It isn’t all that hot in a stable, in summer the smell is stronger than the heat. The light came from two round holes high in the walls, but it was sufficient. Once he had heard Davide drive off, he forbade himself to think about anything apart from the two men. He stood in front of the one who was holding his hands on his stomach and had stopped moaning: his fear was greater than his pain.

‘What did you do to the girl?’

‘What girl?’ He tried to pull himself up, because he could feel that muck which covered the floor of the stable like a Persian carpet seeping through his shirt.

With his foot, but without kicking him, only pressing, Duca forced him to lie down again in the mire. ‘Listen to me,’ he said, ‘and I’m pleased to see that you’ve woken up, too,’ he said to the other man who had opened his eyes and was gasping, ‘that way you’ll both hear my proposition. I ask questions and you answer. If your answers are the right ones, you’ll just go to prison. If they’re wrong, you’ll go to the cemetery, I’ll pull you to pieces, bit by bit, bone by bone, the police will have to call an ambulance with a waterproof tarpaulin. Do we agree? Just now, I asked you what you did to the girl. You answered, what girl? That’s not the right answer. Now I’ll ask you again, and try to answer correctly, it’ll be in your best interests: What did you do to the girl?’

Silence. The horse didn’t even turn its head, it seemed to be made of wood.

‘I realised she’d been sent there by the police, I had my suspicions, so I had to make her talk.’

‘What did you do to her?’

The sadist retched a bit, his body contorted by the pain in his stomach, then he told Duca what he had done to her. And Duca did nothing, he stood there motionless, trying not to think about Livia.

‘And did she talk?’ he asked.

No, the sadist replied, she had continued to take those cuts on her face and continued to make it clear to him that she had nothing to say, and after a while he had almost been convinced that she hadn’t come there to spy on him, so he had let her go and they had left.

‘Why didn’t you kill her?

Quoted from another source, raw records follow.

/-- The loop goes on exactly while the STATUS it has read shows BUSY (30_encoding.md R100). -/
theorem condHolds_wait (temps : List (Nat × Word)) (t : Nat) :
    condHolds temps (.eq (.field t 0 0) (.lit 1)) = (tempOf temps t).getLsbD 0 := by
  have hfield : ((tempOf temps t).extractLsb' 0 1).toNat = (tempOf temps t).toNat % 2 := by
    rw [BitVec.extractLsb'_toNat, Nat.shiftRight_zero, pow_one]
  simp only [condHolds, evalExp, BitVec.getLsbD, Nat.testBit_zero]
  rw [hfield]
  rfl

/-- The program has `wait` with label `l` and temporary `t` at `n`, and no earlier place bears the label. -/
structure HasWait (prog : List Stmt) (n l t : Nat) : Prop where
  label : prog[n]? = some (.label l)
  read : prog[n + 1]? = some (.rd .status t)
  branch : prog[n + 2]? = some (.ifGoto (.eq (.field t 0 0) (.lit 1)) l)
  labelIndex_eq : labelIndex prog l = n

theorem hasWait_append {before after : List Stmt} {l t : Nat} (hl : .label l ∉ before) :
    HasWait (before ++ waitStmts l t ++ after) before.length l t where
  label := getElem?_block (i := 0) rfl
  read := getElem?_block (i := 1) rfl
  branch := getElem?_block (i := 2) rfl
  labelIndex_eq := by
    have hfree : before.findIdx (· == .label l) = before.length := by
      simp only [List.findIdx_eq_length, beq_eq_false_iff_ne]
      exact fun st hst heq => hl (heq ▸ hst)
    rw [labelIndex, List.append_assoc, List.findIdx_append, hfree, if_neg (lt_irrefl _)]
    simp [waitStmts, List.findIdx_cons]

/-- The host stands at `n`, with nothing on its way, beside a block out of reset. -/
structure StandsAt (prog : List Stmt) (n : Nat) (h : HostRun) : Prop where
  prog_eq : h.prog = prog
  hpc_eq : h.hpc = n
  awaiting : h.awaiting = []
  port : h.block.port = []
  rst : h.block.rst = false

/-- The loop of the `wait` at `n` has ended. -/
structure WaitEnded (prog : List Stmt) (n t : Nat) (h : HostRun) : Prop extends StandsAt prog (n + 3) h where
  busy : h.block.busy = false
  done : h.block.done = true
  status : tempOf h.temps t = statusWord h.block

/-- The host comes to the end of the `wait` at `n`. -/
def EndsWait (prog : List Stmt) (n t : Nat) (h : HostRun) : Prop :=
  ∃ h', HostReaches h h' ∧ WaitEnded prog n t h'

theorem EndsWait.of_reaches {prog : List Stmt} {n t : Nat} {h h' : HostRun} (hreach : HostReaches h h')
    (hends : EndsWait prog n t h') : EndsWait prog n t h := by
  obtain ⟨h'', h₂, hended⟩ := hends
  exact ⟨h'', hreach.trans h₂, hended⟩

/-- The places of a `wait` at `n` from which its loop goes on: its label, its read, and its branch where the last STATUS
read showed BUSY. -/
inductive Polls (prog : List Stmt) (n t : Nat) (h : HostRun) : Prop where
  | atLabel (stands : StandsAt prog n h)
  | atRead (stands : StandsAt prog (n + 1) h)
  | atBranch (stands : StandsAt prog (n + 2) h) (again : (tempOf h.temps t).getLsbD 0 = true)

/-- The host has made a statement with no access, and goes on at `pc`. -/
def afterSilent (pc : Nat) (h : HostRun) : HostRun :=
  { h with hpc := pc, block := { h.block with hostTurns := h.block.hostTurns - 1 } }

theorem StandsAt.afterSilent {prog : List Stmt} {m : Nat} {h : HostRun} (ha : StandsAt prog m h) (pc : Nat) :
    StandsAt prog pc (afterSilent pc h) :=
  ⟨ha.prog_eq, rfl, ha.awaiting, ha.port, ha.rst⟩

theorem StandsAt.afterRead {prog : List Stmt} {m : Nat} {h : HostRun} (ha : StandsAt prog m h) (r : Reg) (t : Nat) :
    StandsAt prog (m + 1) (afterRead r t h) :=
  ⟨ha.prog_eq, congrArg (· + 1) ha.hpc_eq, rfl, rfl, ha.rst⟩

theorem StandsAt.withBlock {prog : List Stmt} {m : Nat} {h : HostRun} {t : State} (ha : StandsAt prog m h)
    (hport : t.port = h.block.port) (hrst : t.rst = h.block.rst) : StandsAt prog m { h with block := t } :=
  ⟨ha.prog_eq, ha.hpc_eq, ha.awaiting, hport.trans ha.port, hrst.trans ha.rst⟩

theorem Polls.withBlock {prog : List Stmt} {n t : Nat} {h : HostRun} {u : State} (hpoll : Polls prog n t h)
    (hport : u.port = h.block.port) (hrst : u.rst = h.block.rst) : Polls prog n t { h with block := u } := by
  cases hpoll with
  | atLabel stands => exact .atLabel (stands.withBlock hport hrst)
  | atRead stands => exact .atRead (stands.withBlock hport hrst)
  | atBranch stands again => exact .atBranch (stands.withBlock hport hrst) again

She has a lot to say now.’

‘I’m not a murderer.’

‘That isn’t the right answer.’ He kicked him hard with the heel of his shoe, almost on the temple, where it joined the jaw. He heard a groan, but the man didn’t lose consciousness, which was just the way Duca wanted it: he would tear him apart, pull him to pieces, but wouldn’t knock him out. ‘You are a murderer, and if you didn’t kill her you must have had your reasons. It’ll be better for you if you tell me.’ The man thought he was being clever, he closed his eyes and pretended he had fainted, he didn’t know he was out of luck: his interrogator was a doctor. ‘You can’t fool me, I know you haven’t fainted. Answer, or I’ll continue.’

The man immediately opened his eyes again. ‘They told me to do it, it’s not up to me, I have to do what they tell me.’

‘Yes, I know what they told you. Sometimes you kill and sometimes you scar. It’s an old system. You’re not in the Mafia, but you’ve been trained by Mafiosi, you must have taken a crash course in how to scar someone’s face. Or am I wrong?’

The man said nothing.

‘Answer me.’

He looked at the heel of the shoe one centimetre from his nose. ‘In Turin I met two men from the south, but I was young, I did it almost as a game.’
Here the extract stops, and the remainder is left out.